Database Management Systems
Databases have been in use since the earliest days of electronic computing, but the vast majority of these were custom programs written to access custom databases. Unlike modern systems which can be applied to widely different databases and needs, these systems were tightly linked to the database in order to gain speed at the expense of flexibility.
A database is an organized collection of related information.
A Relational database is a collection of relations or two-dimensional tables.
A Thing of significance about which information needs to be known. Examples are Departments, Employees, and Orders.
Something that describes or qualifies an Entity. For example, for the employee entity the attributes would be the employee number, name, job title, Dept number and so on.
A named Association between entities is called Relationship.
Database Management System (DBMS)
A database management system (DBMS) is a computer program (or more typically, a suite of them) designed to manage a database (a large set of structured data), and run operations on the data requested by numerous clients.
Typical examples of DBMS use include accounting, human resources and customer support systems.
Originally found only in large organizations with the computer hardware needed to support large data sets, DBMSs have more recently emerged as a fairly standard part of any company back office.
DBMS’s are found at the heart of most database applications.
Sometimes DBMSs are built around a private multitasking kernel with built-in networking support although nowadays these functions are left to the operating system.
A database management system (DBMS) is a system, usually automated and computerized, for the management of any collection of compatible, and ideally normalized, data.
A database application is computer software written to manage the data of a particular application or problem.
As computers grew in capability, this trade off became increasingly unnecessary and a number of general purpose database systems emerged, by the mid-1960s there were a number of such systems in commercial use.
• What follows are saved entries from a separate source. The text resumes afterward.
/-- The hypotheses of DescriptorsAreEnteredAndTheirUnitsTaken can be met, clause by clause. -/
theorem witness_descriptors_are_entered_and_their_units_taken :
    (∃ (s : State) (e : Fin 80) (va : Nat) (l : Leaf), s.phase = .service ∧ engActive (s.atEngines e.val) = true ∧
      (s.atEngines e.val).fetchNext < s.rfld (engPage e.val) 0x108 0 16 ∧ (s.atEngines e.val).fetched.length < 4 ∧
      (s.atEngines e.val).fetched.contains none = false ∧ va = s.reg64 (engPage e.val) 0x100 % 2 ^ 48 / 64 * 64 + 64
      * (s.atEngines e.val).fetchNext ∧ standingLeaf s ⟨.listFetch e.val, s.engOwner e.val⟩ (s.atEngines e.val).asid
      va = some l ∧ l.coding = .plain ∧ permitted l ⟨.listFetch e.val, s.engOwner e.val⟩ .fetch va 64 = true ∧
      s.lcHit ⟨.listFetch e.val, s.engOwner e.val⟩ (leafAddr l va) 64 = none ∧ (∀ b ∈ billetsOf (leafAddr l va) 64,
      steadyBillet s b = true)) ∧
    (∃ (s : State) (e : Fin 80) (d : BitVec 512) (l : List (Option (BitVec 512))), s.phase = .service ∧ engActive
      (s.atEngines e.val) = true ∧ (s.atEngines e.val).cur = none ∧ (s.atEngines e.val).fetched = some d :: l ∧
      checkDesc s e.val d = none ∧ (s.atEngines e.val).pend = []) ∧
    (∃ (s : State) (e : Fin 80) (d : BitVec 512) (l : List (Option (BitVec 512))) (code : Nat), s.phase = .service ∧
      64 ≤ e.val ∧ engActive (s.atEngines e.val) = true ∧ (s.atEngines e.val).cur = none ∧ (s.atEngines
      e.val).fetched = some d :: l ∧ checkDesc s e.val d = some code) ∧
    (∃ (s : State) (e : Fin 80) (p : EPass), s.phase = .service ∧ engActive (s.atEngines e.val) = true ∧
      (s.atEngines e.val).cur = some p ∧ (s.atEngines e.val).nxt = none ∧ p.started = true ∧ p.todo = [] ∧ p.taken <
      sdUnits p.desc ∧ p.taken - p.signalled < 16 ∧ (s.atArrays (e.val / 2)).fell =
      false ∧ (∀ c, s.engCtx e.val = some c → (s.atCtxs c).state ≠ .retiring)
      ∧ (sdTake p.desc ≠ 0 → s.semBound (sdWaitSem p.desc) (s.engOwner e.val) = true) ∧ (sdTake p.desc = 0 ∨
      s.semReached (sdWaitSem p.desc) (BitVec.ofNat 32 (sdTake p.desc)) = true)) ∧
    (∃ (s : State) (e : Fin 80) (p : EPass), s.phase = .service ∧ engActive (s.atEngines e.val) = true ∧
      (s.atEngines e.val).cur = some p ∧ (s.atEngines e.val).nxt = none ∧ p.started = true ∧ p.todo = [] ∧ p.taken <
      sdUnits p.desc ∧ p.taken - p.signalled < 16 ∧ (s.atArrays (e.val / 2)).fell =
      false ∧ (∀ c, s.engCtx e.val = some c → (s.atCtxs c).state ≠ .retiring)
      ∧ (sdTake p.desc ≠ 0 → s.semBound (sdWaitSem p.desc) (s.engOwner e.val) = true) ∧ sdTake p.desc ≠ 0 ∧
      s.semReached (sdWaitSem p.desc) (BitVec.ofNat 32 (sdTake p.desc)) = false) :=
  ⟨⟨withRegs (tlb (pMem (pool S0 {state:=.running,fetchNext:=2})) [L0 0 0]) [(engPage 67,0x100,128)], 67, 256, L0 0 0,
    by decide +kernel⟩,
   ⟨pool S0 {state:=.running,fetchNext:=2,fetched:=[some (sd0 4096 8192),none]}, 67, sd0 4096 8192, [none],
    by decide +kernel⟩,
   ⟨pool S0 {state:=.running,fetchNext:=2,fetched:=[some 0,none]}, 67, 0, [none], 0x0810, by decide +kernel⟩,
   ⟨pool (sem5 S0 2) (mid (sdS (sd0 4096 8192) 2 1)), 67, ⟨sdS (sd0 4096 8192) 2 1, 1, true, 1, 0, [], [], []⟩,
    (four (by decide +kernel) (four (by decide +kernel) ⟨by decide +kernel, fun _ => of_isNone rfl,
    by decide +kernel⟩))⟩,
   ⟨pool (sem5 S0 1) (mid (sdS (sd0 4096 8192) 2 1)), 67, ⟨sdS (sd0 4096 8192) 2 1, 1, true, 1, 0, [], [], []⟩,
    (four (by decide +kernel) (four (by decide +kernel) ⟨by decide +kernel, fun _ => of_isNone rfl,
    by decide +kernel⟩))⟩⟩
Interest in a standard began to grow, and Charles Bachman, author of one such product, IDS, founded the Database Task Group within CODASYL, the group responsible for the creation and standardization of COBOL.
In 1971 they delivered their standard, which generally became known as the Codasyl approach, and soon there were a number of commercial products based on it available.
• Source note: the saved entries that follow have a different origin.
-- ==== Sys2Proof/Machine/Core.lean ====
section
/-! DEFINITION. The machine behind the host's interface. -/

def Sys2Proof.core : Host.Core :=
  { State := Sys2Proof.Machine.State, Fault := Sys2Proof.Machine.Fault,
    Refusal := Sys2Proof.Machine.Refusal, step := Sys2Proof.Machine.step,
    reset := Sys2Proof.Machine.State.reset }
end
The Codasyl approach was based on the manual navigation of a linked dataset which was formed into a large network.
When the database was first opened, the program was handed back a link to the first record in the database, which also contained pointers to other pieces of data.
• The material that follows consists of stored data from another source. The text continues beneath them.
-- ==== Sys2Proof/Laws/Stream.lean ====
section
/-! SUPPORT. What a placed stream reads as, the lengths of the notation's items, and one pass of the reference loop. -/

namespace Sys2Proof.Machine

theorem wf_loadStream (bs : List Byte) : (loadStream bs).wf = true :=
  Memory.wf_writeAll (m := []) rfl 0 bs

/-- A placed stream reads as its bytes, and as nothing placed beyond them. -/
theorem read_loadStream (bs : List Byte) (a : Nat) : (loadStream bs).read a = bs.getD a unlistedByte := by
  rw [loadStream, Memory.read_writeAll (m := []) rfl]
  simp

@[simp] theorem zeroBytes_length (n : Nat) : (zeroBytes n).length = n := by simp [zeroBytes]

@[simp] theorem hdrBytes_length (kbps hz : Nat) (padding : Bool) : (hdrBytes kbps hz padding).length = 4 := rfl

@[simp] theorem id3Bytes_length (size : Nat) : (id3Bytes size).length = 10 := rfl

@[simp] theorem tagBytes_length (size : Nat) : (tagBytes size).length = 10 + size := by simp [tagBytes]

/-- The lengths of 30_encoding.md R101 for a frame that has room for what its item holds. -/
theorem frameBytes_length {kbps hz : Nat} {padding : Bool} (h : 4 ≤ frameSize kbps hz padding) :
    (frameBytes kbps hz padding).length = frameSize kbps hz padding := by
  simp [frameBytes]
  omega

/-- One pass of the loop of 43_frame_walker.md R197. -/
theorem countLoop_exit {B : Memory} {len fuel cursor count : Nat} {seen : Bool} (h : ¬ cursor + 4 < len) :
    countLoop B len fuel cursor count seen = count := by
  cases fuel with
  | zero => rfl
  | succ fuel => exact if_neg h

theorem countLoop_resync {B : Memory} {len fuel cursor count : Nat} {seen : Bool} (h : cursor + 4 < len)
    (hd : hdrdec B len cursor = none) :
    countLoop B len (fuel + 1) cursor count seen = countLoop B len fuel (cursor + 1) count seen := by
  rw [countLoop, if_pos (show cursor + Config.headroom < len from h), hd]

theorem countLoop_skip {B : Memory} {len fuel cursor count n : Nat} (h : cursor + 4 < len)
    (hd : hdrdec B len cursor = some n) (hv : vbrdet B len cursor = true) :
    countLoop B len (fuel + 1) cursor count false = countLoop B len fuel (cursor + n) count true := by
  rw [countLoop, if_pos (show cursor + Config.headroom < len from h), hd]
  simp [hv]

theorem countLoop_accept {B : Memory} {len fuel cursor count n : Nat} {seen : Bool} (h : cursor + 4 < len)
    (hd : hdrdec B len cursor = some n) (hv : seen = true ∨ vbrdet B len cursor = false) :
    countLoop B len (fuel + 1) cursor count seen = countLoop B len fuel (cursor + n) (count + 1) true := by
  rw [countLoop, if_pos (show cursor + Config.headroom < len from h), hd]
  rcases hv with hv | hv <;> simp [hv]

end Sys2Proof.Machine
end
To find any particular record the programmer had to step through these pointers one at a time until the required record was returned. Simple queries like
find all the people in Swedenrequired the program to walk the entire data set and collect the matching results.
There was, essentially, no concept of
This might sound like a serious limitation today, but in an era when the data was most often stored on magnetic tape such operations were too expensive to contemplate anyway.
IBM also had their own DBMS system in 1968, known as IMS. IMS was a development of software written for the Apollo program on the System/360. IMS was generally similar in concept to Codasyl, but used a strict hierarchy for its model of data navigation instead of Codasyl’s network model.
Both concepts later became known as navigational databases due to the way data was accessed, and Bachman’s 1973 Turing Award award presentation was The Programmer as Navigator.
IMS is classified as a hierarchical database. IDS and IDMS (both CODASYL databases) as well as CINCOMs TOTAL database are classified as network databases.
Edgar Coddworked at IBM in San Jose, California, in one of their offshoot offices that was primarily involved in the development of hard disk systems.
He was unhappy with the navigational model of the Codasyl approach, notably the lack of a “search” facility which was becoming increasingly useful when the database was stored on disk instead of tape.
In 1970 he wrote a number of papers that outlined a new approach to database construction that eventually culminated in the groundbreaking A Relational Model of Data for Large Shared Data Banks.
In this paper he described a new system for storing and working with large databases. Instead of records being stored in some sort of linked list of free-form records as in Codasyl, Codd’s idea was to use a
tableof fixed-length records.
A linked-list system would be very inefficient when storing
sparsedatabases where some of the data for any one record could be left empty.
The relational model solved this by splitting the data into a series of normalized tables, with optional elements being moved out of the main table to where they would take up room only if needed.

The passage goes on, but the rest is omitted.